Background information
- Also known as: VuDu Man, Roberto
- Born: October 6, 1958 (age 67)
- Genres: Heavy metal
- Occupations: Musician
- Instruments: Guitar
- Formerly of: Hurricane

= Robert Sarzo =

American guitarist (born 1958)

Robert Sarzo, nicknamed "The VuDu Man", is a Cuban American guitarist. His career has spanned 40 years.

== Biography ==
Sarzo has worked with an array of people in the entertainment industry. He was hired by Ozzy and Sharon Osbourne as the original replacement for Randy Rhoads. Sarzo never went on tour with Osbourne because Jet Records' Don Arden, also Sharon's father, had hired a different guitarist, Bernie Tormé, without telling anyone.

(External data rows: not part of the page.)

-- ==== Sys2Proof/Machine/RegAccess.lean ====
section
/-! DEFINITION. Host accesses to registers: windows, banks and aliases, access codes, guarded writes, partition rules, and the register
messages of the Pass (R14, R20, R21, R308, R309, R439 to R455). -/

namespace Sys2Proof.Machine

/-! ### Decoding (R444, R446) -/

/-- Decode width D of each block (R444). -/
def decodeWidth : List Nat :=
  [8, 8, 12, 10, 8, 10, 8, 8, 8, 8, 12, 8, 10, 10, 8, 8, 10, 8, 8, 10, 12, 10, 8, 10, 8, 12, 8, 8, 8, 8, 8]

/-- The block that a window shows under a bank; `none` for a window that the bank leaves empty (R443, R444). -/
def windowBlock (bank w : Nat) : Option Nat :=
  if w < 4 then some w
  else match bank with
    | 0 => if w < 14 then some w else none
    | 1 => if w < 14 then some (w + 10) else none
    | _ => if w < 11 then some (w + 20) else none

/-- The register address (R447) of a BAR0 offset: window offset bits [D - 1:2] in the block that the partition's bank shows. -/
def State.barAddr (s : State) (p off : Nat) : Option Nat :=
  (windowBlock (s.fld (R.SYS_BANK p) F.SYS_BANK_BANK) (off / 4096 % 16)).map (fun b =>
    b * 4096 + off % 4096 % 2 ^ (decodeWidth.getD b 12) / 4 * 4)

/-- A row of the register map covers an address. -/
def rowCovers (r : RegRow) (a : Nat) : Bool :=
  r.base ≤ a && (a - r.base) / r.s1 < r.n1 && (a - r.base) % r.s1 % r.s2 = 0 && (a - r.base) % r.s1 / r.s2 < r.n2

/-- The register at an address. -/
def rowAt (a : Nat) : Option RegRow := regRows.find? (rowCovers · a)

/-- Key of a partition's view of a register. -/
def rowKey (r : RegRow) (p a : Nat) : Nat := if r.perPart then a + 0x20000 * (p + 1) else a

/-- A register of which some field is RWL (R442, R448). -/
def rowGuarded (r : RegRow) : Bool := r.rwl != 0

/-! ### Access codes (R439 to R442) -/

/-- What a write stores: writable fields take the data, W1C flags written with 1 clear, everything else stays. -/
def plainWord (r : RegRow) (old data : Word) : Word :=
  let m := r.rw ||| r.rwl
  ((old &&& ~~~m) ||| (data &&& m)) &&& ~~~(data &&& r.w1c)

/-- What a read returns: WO fields and reserved bits read 0. -/
def plainRead (r : RegRow) (v : Word) : Word := v &&& (r.rw ||| r.w1c ||| r.rc ||| r.rwl ||| r.ro)

/-- A write that the block's partition rule refuses sets the block's `PART_WRITE`. -/
def State.partRefuse (s : State) (p a : Nat) : State :=
  match a / 4096 with
  | 0 => s.err (R.SYS_ERR p) F.SYS_ERR_PART_WRITE
  | 1 => s.err (R.PART_ERR p) F.PART_ERR_PART_WRITE
  | 2 => s.err (R.RING_ERR p) F.RING_ERR_PART_WRITE
  | 4 | 5 => s.err R.RFP_ERR F.RFP_ERR_PART_WRITE
  | 6 | 7 | 8 | 9 => s.err R.SRCH_ERR F.SRCH_ERR_PART_WRITE
  | 10 => s.err R.SLOT_ERR F.SLOT_ERR_PART_WRITE
  | 11 | 12 => s.err R.LINK_ERR F.LINK_ERR_PART_WRITE
  | 13 => s.err R.KEY_ERR F.KEY_ERR_PART_WRITE
  | 14 => s.err R.NDIR_ERR F.NDIR_ERR_PART_WRITE
  | 15 => s.err R.LPM_ERR F.LPM_ERR_PART_WRITE
  | 16 => s.err R.MESH_ERR F.MESH_ERR_PART_WRITE
  | 17 => s.err R.CVN_ERR F.CVN_ERR_PART_WRITE
  | 18 => s.err R.IMG_ERR F.IMG_ERR_PART_WRITE
  | 19 => s.err R.QMG_ERR F.QMG_ERR_PART_WRITE
  | 20 => s.err R.SHP_ERR F.SHP_ERR_PART_WRITE
  | 21 => s.err R.ETH_ERR F.ETH_ERR_PART_WRITE
  | 22 => s.err R.PRP_ERR F.PRP_ERR_PART_WRITE
  | 23 => s.err R.PTP_ERR F.PTP_ERR_PART_WRITE
  | 25 => s.err R.TMR_ERR F.TMR_ERR_PART_WRITE
  | 26 => s.err R.SAFE_ERR F.SAFE_ERR_PART_WRITE
  | 27 => s.err R.LOG_ERR F.LOG_ERR_PART_WRITE
  | 28 => s.err R.PWR_ERR F.PWR_ERR_PART_WRITE
  | 29 => s.err R.BOOT_ERR F.BOOT_ERR_PART_WRITE
  | 30 => s.err R.BIST_ERR F.BIST_ERR_PART_WRITE
  | _ => s

/-- A partition owns some enabled PAN: it may use the address and staging registers of what it may write (R131, R254; DEDUCED, log entry
77). -/
def State.ownsPan (s : State) (p : Nat) : Bool := (List.range 8).any (fun i => s.flag (R.PAN_CTRL i) F.PAN_CTRL_ENABLE && s.panOwner i = p)

/-- The partition rules of registers with no rule of their own (R73, R102, R131, R164, R201, R234, R254, R276, R303, R333, R365, R391,
R416, R438, R454): every partition writes its own copies but `PART_STATUS`, partition 0 everything, a PAN's owner that PAN's registers. -/
def State.mayPut (s : State) (p a : Nat) (r : RegRow) : Bool :=
  p = 0 || (r.perPart && a ≠ 0x1004) || (a / 4096 = 0 && a ≠ R.SYS_RESET && a ≠ R.SYS_DRAM_KEEP) ||
    (a / 4096 = 12 && s.panMay p (a % 4096 / 64)) ||
    (a / 4096 = 16 && 0x100 ≤ a % 4096 && a % 4096 < 0x200 && s.panMay p ((a % 4096 - 0x100) / 32)) ||
    ((a = R.MESH_CTX_ADDR || a = R.MESH_CTX_HI || a = R.MESH_CTX_LO || a = R.SLOT_CELL_ADDR || a = R.SLOT_CELL_DATA1) && s.ownsPan p) ||
    a = R.CVN_RING p

/-! ### Writes -/

/-- A write of a register that only stores. -/
def State.putPlain (s : State) (p a : Nat) (r : RegRow) (data : Word) : State :=
  if s.mayPut p a r then s.wr (rowKey r p a) (plainWord r (s.rd (rowKey r p a)) data) else s.partRefuse p a

/-- Writes of H-die registers that do more than store; `b` is the first register of the row, `i` and `j` its indices. -/
def State.putHost (s : State) (p b i : Nat) (data : Word) (plain : State) : State :=
  if b = 0 then s.lockWrite p data
  else if b = 4 then s.bankWrite p data
  else if b = R.PART_MAP then s.partMapWrite p data
  else if b = R.PART_RESET then s.partResetWrite p data
  else if b = 0x2100 then s.ringBaseWrite p i false data
  else if b = 0x2104 then s.ringBaseWrite p i true data
  else if b = 0x2108 then s.ringCfg p i data
  else if b = 0x2800 then s.doorbell p i data
  else if b = 0x3004 then
    { s with host := { s.host with
        route := aset 0 (routeKey p (s.fld (R.EVT_ROUTE_ADDR p) F.EVT_ROUTE_ADDR_SOURCE)) (data.toNat % 64) s.host.route } }
  else if b = R.SHP_GCL_DATA then s.gclWrite p data
  else if b = R.SHP_GCL_CTRL 0 then s.gclCtrl p i data
  else if b = R.ETH_MDIO then s.mdioWrite p data
  else if b = R.ETH_CFG 0 then s.ethCfg p i data
  else if b = R.ETH_MAC_LO 0 then s.ethMacWrite p i (R.ETH_MAC_LO i) data
  else if b = R.ETH_MAC_HI 0 then s.ethMacWrite p i (R.ETH_MAC_HI i) (data &&& 0xFFFF)
  else if b = R.PRP_CFG then s.prpCfg p data
  else plain

/-- Writes of the RF, array and receive registers. -/
def State.putRadio (s : State) (p b i j : Nat) (data : Word) (plain : State) : State :=
  if b = R.RFP_BANDPLAN then s.bandPlan p data
  else if b = R.ARR_CFG 0 then s.arrCfg p i data
  else if b = R.ARR_WIN 0 0 then s.winWrite p i j data
  else if b = R.ARR_BLANK 0 then s.blankWrite p i data
  else if b = R.ARR_BEAM 0 then s.beamCfg p i data
  else if b = R.ARR_WADDR then s.waddrWrite p data
  else if b = R.ARR_WDATA then s.weightWrite p data
  else if b = R.ARR_WCOMMIT then s.weightCommit p data
  else if b = R.ARR_CAL_CTRL then s.calCtrl p data
  else if b = R.SRCH_LP_DATA0 then s.lpWrite p data
  else if b = R.SRCH_PROF_DATA then s.profileWrite p data
  else if b = R.LANE_CFG then s.laneCfg p data
  else plain

/-- Writes of the slot engine's registers. -/
def State.putSlot (s : State) (p b i : Nat) (data : Word) (plain : State) : State :=
  if b = R.SLOT_CFG then s.slotCfg p data
  else if b = R.SLOT_CTRL then s.slotCtrl p data
  else if b = R.SLOT_EPOCH_S then s.epochWrite p R.SLOT_EPOCH_S data
  else if b = R.SLOT_EPOCH_NS then s.epochWrite p R.SLOT_EPOCH_NS (data &&& 0x3FFFFFFF)
  else if b = R.SLOT_TPL_W0 0 then s.tplWrite p i (R.SLOT_TPL_W0 i) (data &&& 0x1FFFF)
  else if b = R.SLOT_TPL_W1 0 then s.tplWrite p i (R.SLOT_TPL_W1 i) (data &&& 0x1FFFF)
  else if b = R.SLOT_TPL_W2 0 then s.tplWrite p i (R.SLOT_TPL_W2 i) (data &&& 0x1FFF1FFF)
  else if b = R.SLOT_TPL_W3 0 then s.tplWrite p i (R.SLOT_TPL_W3 i) (data &&& 0x1FFFF)
  else if b = R.SLOT_TPL_W4 0 then s.tplWrite p i (R.SLOT_TPL_W4 i) (data &&& 0x1FFF)
  else if b = R.SLOT_HOP_CH0 0 then s.hopPlanWrite p i (R.SLOT_HOP_CH0 i) (data &&& 0x1FFFFFF)
  else if b = R.SLOT_HOP_CFG 0 then s.hopPlanWrite p i (R.SLOT_HOP_CFG i) (data &&& 0x3FFFFFF)
  else if b = R.SLOT_HOP_DATA then s.hopWrite p data
  else if b = R.SLOT_SF_W0 0 then s.sfWrite0 p i data
  else if b = R.SLOT_SF_W1 0 then s.sfWrite p i (R.SLOT_SF_W1 i) (data &&& 0xFFFF)
  else if b = R.SLOT_SF_W2 0 then s.sfWrite p i (R.SLOT_SF_W2 i) (data &&& 0xFFFFF)
  else if b = R.SLOT_CELL_DATA0 then s.cellWrite p data
  else plain

/-- Writes of the link, PAN, key, prefix, mesh, queue and shaping registers. -/
def State.putNet (s : State) (p b i : Nat) (data : Word) (plain : State) : State :=
  if b = R.LINK_TSRC01 then s.tsrcWrite p R.LINK_TSRC01 data
  else if b = R.LINK_TSRC23 then s.tsrcWrite p R.LINK_TSRC23 data
  else if b = R.LINK_NBR_DATA then s.nbrWrite p data
  else if b = R.PAN_CTRL 0 then s.panCtrl p i data
  else if b = R.PAN_ID 0 then s.panIdWrite p i data
  else if b = R.KEY_SLOT_ERASE then s.slotErase p data
  else if b = R.KEY_TAMPER_STAT then s.tamperClear p data
  else if b = R.KEY_PAN_CFG 0 then s.keyPanWrite p i false data
  else if b = R.KEY_PAN_DRV 0 then s.keyPanWrite p i true data
  else if b = R.LPM_MODE then s.lpmModeWrite p data
  else if b = R.MESH_TWIN_CFG then
    (if p = 0 && !(0x51 ≤ data.toNat % 256 && data.toNat % 256 ≤ 0x5F) then s.err R.MESH_ERR F.MESH_ERR_CTX_INVALID else plain)
  else if b = R.MESH_CTX_CFG then s.ctxWrite p data
  else if b = R.MESH_PAN_CFG 0 then
    (if s.panMay p i && (bitAt data 11 || bitAt data 12) && !s.ctx0Ok i then s.err R.MESH_ERR F.MESH_ERR_CTX_INVALID else plain)
  else if b = R.QMG_Q_ADDR then
    (if p = 0 && !queueValid (bitsAt data 0 16) then s.err R.QMG_ERR F.QMG_ERR_QUEUE_INVALID else plain)
  else if b = R.QMG_TAP 0 then
    (if p = 0 && 32912 ≤ bitsAt data 0 16 then s.err R.QMG_ERR F.QMG_ERR_QUEUE_INVALID else plain)
  else if b = R.QMG_Q_DATA then s.qEntryWrite p data
  else if b = R.QMG_FLUSH 0 - 0x20000 then s.flushWrite p data
  else if b = R.QMG_THRESH then plain.spill
  else if b = R.SHP_SH_DATA0 then s.shaperRateWrite p data
  else if b = R.SHP_SH_DATA1 then s.shaperBurstWrite p data
  else if b = R.SHP_POL_DATA then s.policerWrite p data
  else plain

Sarzo has worked with Interscope/Universal Record's Jimmy Iovine and legendary metal producers, Bob Ezrin and Mike Clink. He also worked with Robert Stigwood of "Saturday Night Fever" fame on numerous soundtracks such as "Times Square", D.L. Byron the writer of Pat Benatar's hit "Shadows of the Night", Reggae artist Garland Jeffreys, and the late Sam Kinison on his Leader of the Banned album. Robert formed his band Hurricane in the early 80's and went on to have hits such as "Over the Edge" and their #1 hit "I'm Onto You."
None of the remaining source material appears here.